The passive thermal control of the Cluster spacecraft is based on a low-emissivity concept, insulating the spacecraft from the exterior environment to the extent needed to survive the four hour eclipses in mission orbit, whilst still allowing the internally generated heat to be rejected. The thermal closeout is provided by three types of hardware: low-emissivity double foil shields on the upper and lower surfaces of the spacecraft; multi-layer insulation (MLI) on the top and bottom of the central cylinder, below the RCS ring and around the upper part of the satellite, enclosing the experiments; and thermal insulation of the inner sides of the solar-array panels and of the 400 N main engine. An Optical Surface Reflector (OSR) radiator is integrated into the top surface to allow for the high dissipation of the RF power amplifiers. An External Power Dumper (EPD) radiator located in the upper thermal shield within the central cylinder dissipates excess power generated by the solar arrays. Heaters are used to keep equipment within specified temperature ranges throughout all mission phases, including eclipses. Temperature control is achieved by a combination of thermostats with thermistor surveillance and of thermistor-guided software control.
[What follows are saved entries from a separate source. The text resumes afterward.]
/-- DELETE (42_cardstore.md R187): SER and EN become the tombstone's even when the write then fails, and a write puts the
blank record's twelve bytes at the end or at 12 × SLOT. -/
def Obligations.DeleteWritesTombstone : Prop :=
  encode .delete = .command 0x2500#16 ∧
  ∀ (s : State) (blank : Bytes), blank = List.replicate 9 0x5A#8 →
    (s.medium = .absent → exec .delete s = .next { s with ser := blank, en := false, sstat := .doesNotExist }) ∧
    (s.medium = .unopenable → exec .delete s = .next { s with ser := blank, en := false, sstat := .openFailure }) ∧
    (s.medium = .ok →
      (s.slot ≠ 0xFFFF#16 → s.store.size < 12 * s.slot.toNat →
        exec .delete s = .next { s with ser := blank, en := false, sstat := .eof }) ∧
      (∀ off, off = (if s.slot = 0xFFFF#16 then s.store.size else 12 * s.slot.toNat) → off ≤ s.store.size →
        (s.storeMax.val < off + 12 → exec .delete s = .refused .storeFull) ∧
        (off + 12 ≤ s.storeMax.val → s.store.mem.wf = true →
          ∃ t, exec .delete s = .next t ∧
            t = { s with store := t.store, ser := blank, en := false, sstat := .success } ∧
            WroteRecord s.store t.store off blank false)))

/-- A record that INSERT stored is found by LOOKUP, at the slot INSERT reported and with its flag
(42_cardstore.md R182; 95_test_vectors.md SP4). -/
def Obligations.InsertedSerialIsLookedUp : Prop :=
  ∀ s t : State, Inv s → canonicalSerial s.ser = true → exec .insert s = .next t → t.sstat = .success →
    exec .lookup t = .next t ∧ t.ser = s.ser ∧ t.en = s.en

/-- A record that PUT stored at a slot is read back by GET (42_cardstore.md R170, R174). -/
def Obligations.PutRecordIsGotBack : Prop :=
  ∀ s t : State, s.store.mem.wf = true → canonicalSerial s.ser = true → s.slot ≠ 0xFFFF#16 →
    exec .put s = .next t → t.sstat = .success → exec .get t = .next t

/-- A store of canonical records stays one: PUT of a canonical serial and DELETE write the record at their own offset,
and INSERT of a canonical serial at the first blank slot, else at the end, which is the slot it reports; that record is
replaced or added, and no other moves (42_cardstore.md R174, R180, R187, R188; 10_state.md R24). INSERT has the bound of
the invariant as a premise, without which a slot number need not fit SLOT. -/
def Obligations.RecordsNeverShift : Prop :=
  ∀ (s t : State) (rs : List (Bytes × Bool)) (i : Instr) (r : Bytes × Bool) (k : Nat), HoldsRecords s.store rs →
    (i = .insert ∧ canonicalSerial s.ser = true ∧ r = (s.ser, s.en) ∧ s.store.size ≤ s.storeMax.val ∧
        k = rs.findIdx fun q => q.1 == List.replicate 9 0x5A#8) ∨
      ((i = .put ∧ canonicalSerial s.ser = true ∧ r = (s.ser, s.en) ∨
        i = .delete ∧ r = (List.replicate 9 0x5A#8, false)) ∧ 12 * k = putOffset s.store s.slot) →
    exec i s = .next t →
    (t.sstat ≠ .success ∧ t.store = s.store) ∨
    (t.sstat = .success ∧ k ≤ rs.length ∧ (i = .insert → t.slot.toNat = k) ∧
      HoldsRecords t.store (if k < rs.length then rs.set k r else rs ++ [r]))

/-- After a slot is tombstoned, inserting a serial that is not stored reuses the first blank slot, which is at or below
it, and the store does not grow (42_cardstore.md R182; 95_test_vectors.md SP5). -/
def Obligations.DeletedSlotIsReused : Prop :=
  ∀ (s t u : State) (rs : List (Bytes × Bool)) (blank : Bytes), HoldsRecords s.store rs →
    s.store.size ≤ s.storeMax.val → s.medium = .ok → s.slot.toNat < rs.length → exec .delete s = .next t →
    blank = List.replicate 9 0x5A#8 →
    u = { t with ser := u.ser, en := u.en } → canonicalSerial u.ser = true → u.ser ≠ blank →
    (∀ r ∈ rs, r.1 ≠ u.ser) →
    ∃ v, exec .insert u = .next v ∧ v.sstat = .success ∧ v.slot ≤ s.slot ∧
      v.slot.toNat = (rs.set s.slot.toNat (blank, false)).findIdx (fun q => q.1 == blank) ∧
      v.store.size = s.store.size

/-! ### The whole machine -/

/-- Every step keeps the invariant, from every state that has it (10_state.md R24, R32, R36; 20_memory.md R57). -/
def Obligations.EveryStepKeepsInv : Prop :=
  ∀ s t : State, Inv s → step s = .next t → Inv t

/-- The state after reset has the invariant. -/
def Obligations.ResetStateHasInv : Prop := Inv State.reset

/-- What the state after reset holds of 10_state.md R43; the launch values of store, medium and storeMax are the model's
(log entries 5, 7, 8). -/
def Obligations.ResetStateRegisters : Prop :=
  State.reset.len = 0#8 ∧ State.reset.full = false ∧ State.reset.bval = 0#2 ∧ State.reset.wstat.number = 0#4 ∧
  State.reset.fac = 0#8 ∧ State.reset.card = 0#16 ∧ State.reset.ser = [] ∧ State.reset.slot = 0#16 ∧
  State.reset.en = false ∧ State.reset.sstat.number = 0#4 ∧ State.reset.cerr = false ∧ State.reset.visits = []

/-- The reset input is one step that leaves the values of 10_state.md R43 and the store as it was
(70_reset_and_hazards.md R240, R241). -/
def Obligations.ResetInputClearsRegisters : Prop :=
  ∀ (s : State) (rest : List Input), s.inputs = .reset :: rest →
    ∃ t, step s = .next t ∧ t.inputs = rest ∧ t.len = 0#8 ∧ t.full = false ∧ t.bval = 0#2 ∧ t.wstat.number = 0#4 ∧
      t.fac = 0#8 ∧ t.card = 0#16 ∧ t.ser = [] ∧ t.slot = 0#16 ∧ t.en = false ∧ t.sstat.number = 0#4 ∧
      t.cerr = false ∧ t.store = s.store

/-- The frame of the reset input: the cells of buf stay (10_state.md R20, 92_eei_decisions.md D10), and by the model's
choice so do the outputs already given, STORE_MAX_BYTES and the medium (log entries 5, 7, 10). -/
def Obligations.ResetInputKeepsCellsAndOutputs : Prop :=
  ∀ (s : State) (rest : List Input), s.inputs = .reset :: rest →
    step s = .next { s with
      inputs := rest, len := 0#8, bval := 0#2, wstat := .success, fac := 0#8, card := 0#16, ser := [], slot := 0#16,
      en := false, sstat := .success, cerr := false }

/-- Which commands write which register, memory and output, and that no command writes the parameters and inputs
(10_state.md R30; 30_encoding.md R74). -/
def Obligations.OnlyTheirCommandsWriteRegisters : Prop :=
  ∀ (i : Instr) (s t : State), exec i s = .next t →
    (t.buf ≠ s.buf → ∃ d, i = .append d) ∧
    (t.len ≠ s.len → i = .clear ∨ ∃ d, i = .append d) ∧
    (t.appOks ≠ s.appOks → ∃ d, i = .append d) ∧
    (t.bval ≠ s.bval → i = .isfull ∨ ∃ p, i = .bitat p) ∧
    (t.wstat ≠ s.wstat ∨ t.fac ≠ s.fac ∨ t.card ≠ s.card → i = .decode ∨ ∃ c, i = .decodes c) ∧
    (t.cerr ≠ s.cerr → (i = .decode ∨ ∃ c, i = .decodes c) ∧ s.len ≠ 255#8) ∧
    (t.ser ≠ s.ser → (∃ c, i = .decodes c) ∨ i = .format ∨ i = .get ∨ i = .delete) ∧
    (t.slot ≠ s.slot → i = .lookup ∨ i = .insert) ∧
    (t.en ≠ s.en → i = .lookup ∨ i = .get ∨ i = .delete) ∧
    (t.sstat ≠ s.sstat → i = .lookup ∨ i = .get ∨ i = .put ∨ i = .insert ∨ i = .enum ∨ i = .delete) ∧
    (t.store ≠ s.store → i = .put ∨ i = .insert ∨ i = .delete) ∧
    (t.visits ≠ s.visits → i = .enum) ∧
    t.medium = s.medium ∧ t.storeMax = s.storeMax ∧ t.reads = s.reads ∧ t.inputs = s.inputs

/-- A store command that does not return SUCCESS has written SSTAT and nothing else, but for ENUM's visits of the
records before the failing one and DELETE's operands; a decode that does not has written WSTAT and nothing else; a command
that faults has written CERR and nothing else (60_exceptions.md R208). -/
def Obligations.FailingCommandsArePrecise : Prop :=
  ∀ s t : State,
    (∀ i, i = .lookup ∨ i = .get ∨ i = .put ∨ i = .insert → exec i s = .next t → t.sstat ≠ .success →
      t = { s with sstat := t.sstat }) ∧
    (exec .enum s = .next t → t.sstat ≠ .success →
      t = { s with sstat := t.sstat, visits := t.visits } ∧ (s.medium ≠ .ok → t.visits = s.visits) ∧
      (s.medium = .ok → ∃ rs, ParsesTo s.store rs ∧ parseAt s.store (12 * rs.length) = .failure t.sstat ∧
        t.visits = s.visits ++ rs.mapIdx fun k r => ⟨r.1, k, r.2⟩)) ∧
    (exec .delete s = .next t → t.sstat ≠ .success →
      t = { s with sstat := t.sstat, ser := List.replicate 9 0x5A#8, en := false }) ∧
    (∀ i, i = .decode ∨ (∃ cap, i = .decodes cap) → s.len = 255#8 → exec i s = .next t → t.wstat ≠ .success →
      t = { s with wstat := t.wstat }) ∧
    (∀ i, exec i s = .next t → t.cerr ≠ s.cerr → t = { s with cerr := true })

/-- Every instruction answers a next state from every state; one that may write the store, from every state with room
for a record (60_exceptions.md R200; 70_reset_and_hazards.md R255; 20_memory.md R57). -/
def Obligations.InstructionsCompleteWithRoom : Prop :=
  ∀ (i : Instr) (s : State),
    (i = .put ∨ i = .insert ∨ i = .delete → s.store.size + 12 ≤ s.storeMax.val) → ∃ t, exec i s = .next t

/-- CERR, once set, stays through every run without a reset (10_state.md R40; 60_exceptions.md R209). -/
def Obligations.CerrStaysUntilReset : Prop :=
  ∀ (n : Nat) (s t : State), Safety.run n s = .next t → s.cerr = true → Input.reset ∉ s.inputs.take n →
    t.cerr = true

/-- A good run executes no illegal command word and decodes no buffer that is not full: its last state would show CERR
(30_encoding.md R77; 60_exceptions.md R203). -/
def Obligations.GoodRunHasNoCommandFault : Prop :=
  ∀ (n : Nat) (s t : State) (w : BitVec 16) (rest : List Input), GoodRun (n + 1) s t →
    Input.reset ∉ s.inputs.take (n + 1) → s.inputs = .write .cmd (.word w.toNat) :: rest →
    LegalWord w ∧ ((∃ imm : BitVec 8, w = 0x13#8 ++ imm ∨ w = 0x14#8 ++ imm) → s.len = 255#8)

/-- The store never shrinks in a step, and is written only by a PUT, INSERT or DELETE that succeeds
(42_cardstore.md R188). -/
def Obligations.StoreOnlyGrowsBySuccess : Prop :=
  ∀ s t : State, step s = .next t →
    s.store.size ≤ t.store.size ∧
    (t.store ≠ s.store → t.sstat = .success ∧
      ∃ w rest, s.inputs = .write .cmd (.word w) :: rest ∧ (w = 0x2200 ∨ w = 0x2300 ∨ w = 0x2500))

/-- A step is refused exactly where the spec refuses it: a host access the port does not carry (10_state.md R30;
93_implementation_defined.md U16, U17; a value of the wrong kind is log entry 12), or the write of a PUT, DELETE or INSERT
that got past every test with a code and would end beyond STORE_MAX_BYTES (20_memory.md R57; 42_cardstore.md R174, R180,
R187). INSERT's offset goes through a slot number of 16 bits (log entry 23). -/
def Obligations.StepRefusesOnlyWhereSpecDoes : Prop :=
  ∀ (s : State) (r : Refusal), step s = .refused r ↔
    ∃ i rest, s.inputs = i :: rest ∧
      ((r = .readOnlyRegister ∧ ∃ reg v, i = .write reg v ∧ (reg = .bval ∨ reg = .wstat ∨ reg = .sstat ∨ reg = .cerr)) ∨
        (r = .portCannotCarry ∧ ∃ reg v, i = .write reg v ∧ hostWritable reg = true ∧ reg.accepts v = false) ∨
        (r = .writeOnlyRegister ∧ i = .read .cmd) ∨
        (r = .storeFull ∧ s.medium = .ok ∧ ∃ off, off ≤ s.store.size ∧ s.storeMax.val < off + 12 ∧
          ((i = .write .cmd (.word 0x2200) ∧ s.ser.length = 9 ∧ off = putOffset s.store s.slot) ∨
            (i = .write .cmd (.word 0x2500) ∧ off = putOffset s.store s.slot) ∨
            (i = .write .cmd (.word 0x2300) ∧ s.ser.length = 9 ∧
              ∃ n, NoMatchBelow s.store s.ser n ∧ parseAt s.store (12 * n) = .failure .eof ∧
                ((NoMatchBelow s.store blankSerial n ∧ off = s.store.size) ∨
                  ∃ k enabled, NoMatchBelow s.store blankSerial k ∧
                    parseAt s.store (12 * k) = .record blankSerial enabled ∧
                    off = putOffset s.store (BitVec.ofNat 16 k))))))

/-- Host writes of the five operand registers hold the value, and one of CMD executes the word; a write of a read-only
register and a value the register has no room for are refused (10_state.md R30, R31, R34 to R38;
93_implementation_defined.md U16, U17). That a value of the wrong kind has no room is the model's choice (log entry 12). -/
def Obligations.HostWritesOperandRegisters : Prop :=
  ∀ (s : State) (rest : List Input) (r : Reg) (v : PortValue), s.inputs = .write r v :: rest →
    (∀ n < 65536, r = .cmd → v = .word n →
      (∀ i, decode (.command (BitVec.ofNat 16 n)) = .ok i → step s = exec i { s with inputs := rest }) ∧
      (∀ e, decode (.command (BitVec.ofNat 16 n)) = .error e → step s = .next { s with inputs := rest, cerr := true })) ∧
    (∀ n < 256, r = .fac → v = .word n → step s = .next { s with inputs := rest, fac := BitVec.ofNat 8 n }) ∧
    (∀ n < 65536, r = .card → v = .word n → step s = .next { s with inputs := rest, card := BitVec.ofNat 16 n }) ∧
    (∀ bs, bs.length ≤ 15 → r = .ser → v = .text bs → step s = .next { s with inputs := rest, ser := bs }) ∧
    (∀ n < 65536, r = .slot → v = .word n → step s = .next { s with inputs := rest, slot := BitVec.ofNat 16 n }) ∧
    (∀ n < 2, r = .en → v = .word n → step s = .next { s with inputs := rest, en := decide (n = 1) }) ∧
    (r = .bval ∨ r = .wstat ∨ r = .sstat ∨ r = .cerr → step s = .refused .readOnlyRegister) ∧
    (hostWritable r = true → r.accepts v = false → step s = .refused .portCannotCarry)

/-- Host reads give the register's value on the port and change nothing else; a read of CMD is refused
(10_state.md R30; 20_memory.md R55). -/
def Obligations.HostReadsReturnRegisters : Prop :=
  ∀ (s : State) (rest : List Input) (r : Reg), s.inputs = .read r :: rest →
    (r = .cmd → step s = .refused .writeOnlyRegister) ∧
    ∀ v, (r = .bval ∧ v = .word s.bval.toNat) ∨ (r = .wstat ∧ v = .word s.wstat.number.toNat) ∨
        (r = .fac ∧ v = .word s.fac.toNat) ∨ (r = .card ∧ v = .word s.card.toNat) ∨ (r = .ser ∧ v = .text s.ser) ∨
        (r = .slot ∧ v = .word s.slot.toNat) ∨ (r = .en ∧ v = .word s.en.toNat) ∨
        (r = .sstat ∧ v = .word s.sstat.number.toNat) ∨ (r = .cerr ∧ v = .word s.cerr.toNat) →
      step s = .next { s with inputs := rest, reads := s.reads ++ [(r, v)] }

/-- An event and a store command or FORMAT may be taken in either order: the two agents share only the capture buffer
(20_memory.md R60; 60_exceptions.md R207, R216). -/
def Obligations.EventsCommuteWithStoreCommands : Prop :=
  ∀ (i : Instr) (level : Bool) (s t : State),
    i = .format ∨ i = .lookup ∨ i = .get ∨ i = .put ∨ i = .insert ∨ i = .enum ∨ i = .delete →
    exec i s = .next t →
    ∃ s' t', exec (.append level) s = .next s' ∧ exec i s' = .next t' ∧ exec (.append level) t = .next t'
The thermal design has been optimised for the almost constant solar-aspect-angle (SAA) range (90^o< SAA < 96^o) that will apply throughout the nominal mission phase. During the orbit transfer manoeuvres, however, the spacecraft may experience a much wider SAA range (65^o < SAA < 115^o). The heat-rejection concept that has been selected therefore permits the satellite to dissipate heat through either the upper or the lower thermal shield. With these precautions, Cluster can safely withstand the complete range of solar aspect angles that will be encountered.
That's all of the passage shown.